Your goal - Give back, exactly as written, the lines from the beginning of the listing through the one that contains "words that act".

Provided data -
-- ==== Sys2Proof/Machine/Place.lean ====
section
/-! DEFINITION. Placement, eviction and the end of teams (R20 to R26, R34, R353 to R355, R360 to R364), and the privileged
words that act on teams and clusters (R362, R363, R365). -/

namespace Sys2Proof.Machine

/-! ## The groups of a team (R17, R24, R25, R352, R429) -/

/-- Whether the launch assigns roles (R17). -/
def Desc.checked (d : Desc) : Bool := d.copyCount != 0 || d.matCount != 0

/-- The role of a group index (R17). -/
def Desc.role (d : Desc) (g : Nat) : Role :=
  if d.copyFirst ≤ g ∧ g < d.copyFirst + d.copyCount then .copy
  else if d.matFirst ≤ g ∧ g < d.matFirst + d.matCount then .matrix else .vector

/-- A slice of a group that starts: its lanes at the entry (R429). -/
def startSlice (per i : Nat) (pc : DWord) : Slice :=
  { dual := false, b := PathUnit.empty, rj := 0, stack := [],
    a := { pc := pc, via := pc, mask := maskOf ((List.range per).map (fun k => per * i + k)), ret := [], st := .ready, gang := 0 } }

/-- A group of a team that starts (R34, R352), without a place yet. -/
def freshGroup (d : Desc) (x : Ctx) (sys : Bool) (i now : Nat) : Group :=
  let pairs := d.protect == 1
  let g : Group :=
    { id := i, width := d.width, lanepair := pairs, vregs := d.vregs, sregs := d.sregs, role := d.role i, checked := d.checked,
      rf := RegFile.reset, sh := if pairs then some RegFile.reset else none, tags := [], flags := [], pend := [], loose := [], sysmode := sys,
      intrap := false, empty := false, fpctl := 0, fpstat := 0, fpcnt := [0, 0, 0, 0, 0], part := 0, winbase := 0, winlen := 0,
      faultlo := 0, faulthi := 0, errinj := 0, evpend := 0, mdef := x.mdef, wdcfg := x.wdcfg, cmpretry := x.cmpretry,
      slices := (List.range (d.width / 4)).map (fun k => startSlice (if pairs then 2 else 4) k d.entry), gangs := [Gang.new 0 now],
      gangCtr := 1, fifo := [], lastPage := [], seen := [], acqt := 0, idle := 0, busy := [], runs := 0, late := [], batches := [],
      openStat := Batch.free, resv := [], unitBad := [], shadow := none, retired := false, half := 0, col := 0, rows := [], core := 0 }
  { g with part := Nat.log2 g.lanes }

/-- The groups that a placement finds seats for: new ones, or the saved ones, with the sizes that their GROWs ask for when
the team takes its enlarged allocation (R184). -/
def Team.candidates (t : Team) (s : State) (enlarged : Bool) : List Group :=
  if t.groups.isEmpty then
    (List.range t.ngroups).map (fun i => freshGroup t.desc (s.ctx t.ctx) t.command i s.now)
  else t.groups.map (fun (g : Group) =>
    let want := g.gangs.foldl (fun n k => match k.wait with | .grow m => max n m | _ => n) g.vregs
    if enlarged then { g with vregs := want } else g)

/-! ## Seats (R21, R24, R25, R354 item 3) -/

/-- What a group takes of a core-half: columns, words of each, uniform blocks. -/
structure Seat where
  core : Nat
  half : Nat
  col : Nat
  n : Nat
  rows : List Nat
  blocks : Nat
  deriving DecidableEq, Repr

/-- Uniform blocks of a group (R25, R430). -/
def Group.blocks (g : Group) : Nat := g.sregs / 32 * (if g.lanepair then 2 else 1)

/-- The seat of a group. One that had retired before its team was placed anew has none. -/
def Group.seat (g : Group) : Seat := ⟨g.core, g.half, g.col, g.width / 4, g.rows, if g.rows.isEmpty then 0 else g.blocks⟩

/-- Seats that are taken. -/
def takenSeats (s : State) : List Seat :=
  s.teams.flatMap (fun e => if e.2.phase = .resident then e.2.groups.map Group.seat else [])

/-- A range of words is free in n columns from one on. -/
def rangeFree (occ : List Seat) (core half col n r w : Nat) : Bool :=
  occ.all (fun o => o.core != core || o.half != half || decide (o.col + o.n ≤ col) || decide (col + n ≤ o.col) ||
    o.rows.all (fun x => decide (x < r) || decide (r + w ≤ x)))

/-- The lowest columns and words of a core that take a group (R354 item 3). The spec does not say which half a group lives in: the
half that holds fewer uniform blocks comes first, the lower one of two equal ones, as the worked example of R26 has 16 groups in
each half (DESIGN CHOICE, log entry 15). -/
def findSeat (occ : List Seat) (core n w blocks : Nat) : Option Seat :=
  let used (h : Nat) : Nat := occ.foldl (fun k o => if o.core = core ∧ o.half = h then k + o.blocks else k) 0
  (if used 1 < used 0 then [1, 0] else [0, 1]).findSome? (fun h =>
    if 256 < used h + blocks then none else
    (List.range (64 / max 1 n)).findSome? (fun k =>
      ((List.range (513 - w)).find? (fun r => rangeFree occ core h (k * n) n r w)).map
        (fun r => ⟨core, h, k * n, n, (List.range w).map (r + ·), blocks⟩)))

/-- Seats for groups, in order, each on the first of some cores that takes it; a retired group needs none. -/
def seatAll (cores : List Nat) : List Group → List Seat → Option (List Group)
  | [], _ => some []
  | g :: gs, occ =>
    if g.retired then (seatAll cores gs occ).map (fun r => { g with rows := [] } :: r) else
    match cores.findSome? (fun k => findSeat occ k (g.width / 4) (4 * g.vregs) g.blocks) with
    | none => none
    | some x => (seatAll cores gs (occ ++ [x])).map (fun r =>
        { g with core := x.core, half := x.half, col := x.col, rows := x.rows } :: r)
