/-- Relocation entry k (R112): index, kind, addend. -/
def Tvf.relocAt (t : Tvf) (k : Nat) : Nat × Nat × Nat :=
  let o := t.rel + 16 * k
  (field t.img o 4, field t.img (o + 4) 2, field t.img (o + 8) 8)

/-- A relocation entry breaks R112. -/
def Tvf.relocBad (t : Tvf) (k : Nat) : Bool :=
  let (i, kind, add) := t.relocAt k
  let ws := t.code
  let fits : Bool := match instrOf (ws.getD i 0), instrOf (ws.getD (i + 1) 0) with
    | some (.sliu d _), some (.slih e _) => (kind == 1 || kind == 2) && d == e
    | some (.himm p _), some (.himm q _) => kind == 3 && p == 2 && q == 3
    | _, _ => false
  field t.img (t.rel + 16 * k + 6) 2 != 0 || decide (t.datasize ≤ add) || decide (ws.length ≤ i + 1) || !fits

/-- The code section with the data section at an address (R112). -/
def Tvf.relocate (t : Tvf) (data : Nat) : List Nat :=
  (List.range t.nrel).foldl (fun (ws : List Nat) k =>
    let (i, kind, add) := t.relocAt k
    let a := (data + add) % 2 ^ 64
    let put (ws : List Nat) (j v : Nat) : List Nat := setAt ws j (ws.getD j 0 / 65536 * 65536 + v % 65536)
    match kind with
    | 1 => put (put ws i a) (i + 1) (a / 65536)
    | 2 => put (put ws i (a / 2 ^ 32)) (i + 1) (a / 2 ^ 48)
    | _ => put (put ws i (a / 65536)) (i + 1) a) t.code

/-! ## The native image (R114 to R118) -/

/-- Bytes up to a multiple of n. -/
def padTo (n : Nat) (bs : List Byte) : List Byte := bs ++ List.replicate ((n - bs.length % n) % n) 0

/-- The runs of an image, or its refusal. -/
def Tvf.runs (t : Tvf) : Except Nat (List PlacedRun) :=
  let ws := t.code
  let entries := (List.range t.nkern).map t.entryIdx
  let targets := ws.zipIdx.flatMap (fun x => runTargets ws x.2 x.1)
  match chunks (entries ++ targets.filterMap id) ws with
  | .error e => .error e
  | .ok cs =>
    match formRuns (imageWindows ws) cs with
    | .error e => .error e
    | .ok rs => .ok (placeRuns t.hash rs)

/-- The native image for a buffer address and its words of native code, or the refusal of R116. -/
def Tvf.native (t : Tvf) (buf : Nat) : Except Nat (List Byte × Nat) :=
  if !t.hashOk || (List.range t.nkern).any t.entryBad || (List.range t.nrel).any t.relocBad then .error 0x20 else
  match t.runs with
  | .error e => .error e
  | .ok ps =>
    let entries := (List.range t.nkern).map t.entryIdx
    let ncode := (ps.map (fun (p : PlacedRun) => p.plan.words.length + 2)).sum
    let dataoff := (0x100 + 4 * ncode + 255) / 256 * 256
    let ktaboff := (dataoff + t.datasize + 63) / 64 * 64
    let ws := t.relocate (buf + dataoff)
    let moved := ps.map (fun (p : PlacedRun) =>
      let now := p.plan.words.map (fun (x : Nat × Nat) => (ws.getD x.2 0, x.2))
      { p with plan := { p.plan with words := now } })
    let code := moved.map (nativeRun ws entries moved)
    if code.any (·.isNone) then .error 0x23 else
    let names := (List.range t.nkern).map t.name
    let entry (k : Nat) : List Byte :=
      bytesLE 8 (buf + 0x100 + 4 * (runPlace ps (t.entryIdx k)).getD ncode) ++
      bytesLE 8 (buf + ktaboff + 64 * t.nkern + ((names.take k).map (·.length)).sum) ++ t.desc k ++ List.replicate 32 0
    let head : List Byte := [0x48, 0x4E, 0x49, 0x31] ++ bytesLE 2 1 ++ bytesLE 2 Config.finaliserVersion ++ bytesLE 4 t.nkern ++
      bytesLE 4 ncode ++ bytesLE 8 0x100 ++ bytesLE 8 dataoff ++ bytesLE 8 t.datasize ++ bytesLE 8 ktaboff ++ t.hash ++
      List.replicate 176 0
    let body := padTo 256 (head ++ ((code.filterMap id).flatMap id).flatMap (fun (w : Nat) => bytesLE 4 w))
    .ok (padTo 64 (body ++ (t.img.drop t.dataoff).take t.datasize) ++ (List.range t.nkern).flatMap entry ++ names.flatMap id, ncode)

/-! ## The LOAD record (R117, R118, R350) -/

/-- Reads bytes of a context up to a zero byte. -/
def readName : Nat → State → Nat → DWord → Reach
  | 0, s, _, _ => .ok [] s
  | f + 1, s, ctx, va =>
    match readGlobal s noTeam ctx va 1 with
    | .ok bs s =>
      if bs = [0] then .ok bs s else
      (match readName f s ctx (va + 1) with
      | .ok cs s => .ok (bs ++ cs) s
      | r => r)
    | r => r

Written response -
-- ==== Sys2Proof/Machine/Place.lean ====
section
/-! DEFINITION. Placement, eviction and the end of teams (R20 to R26, R34, R353 to R355, R360 to R364), and the privileged
words that act on teams and clusters (R362, R363, R365). -/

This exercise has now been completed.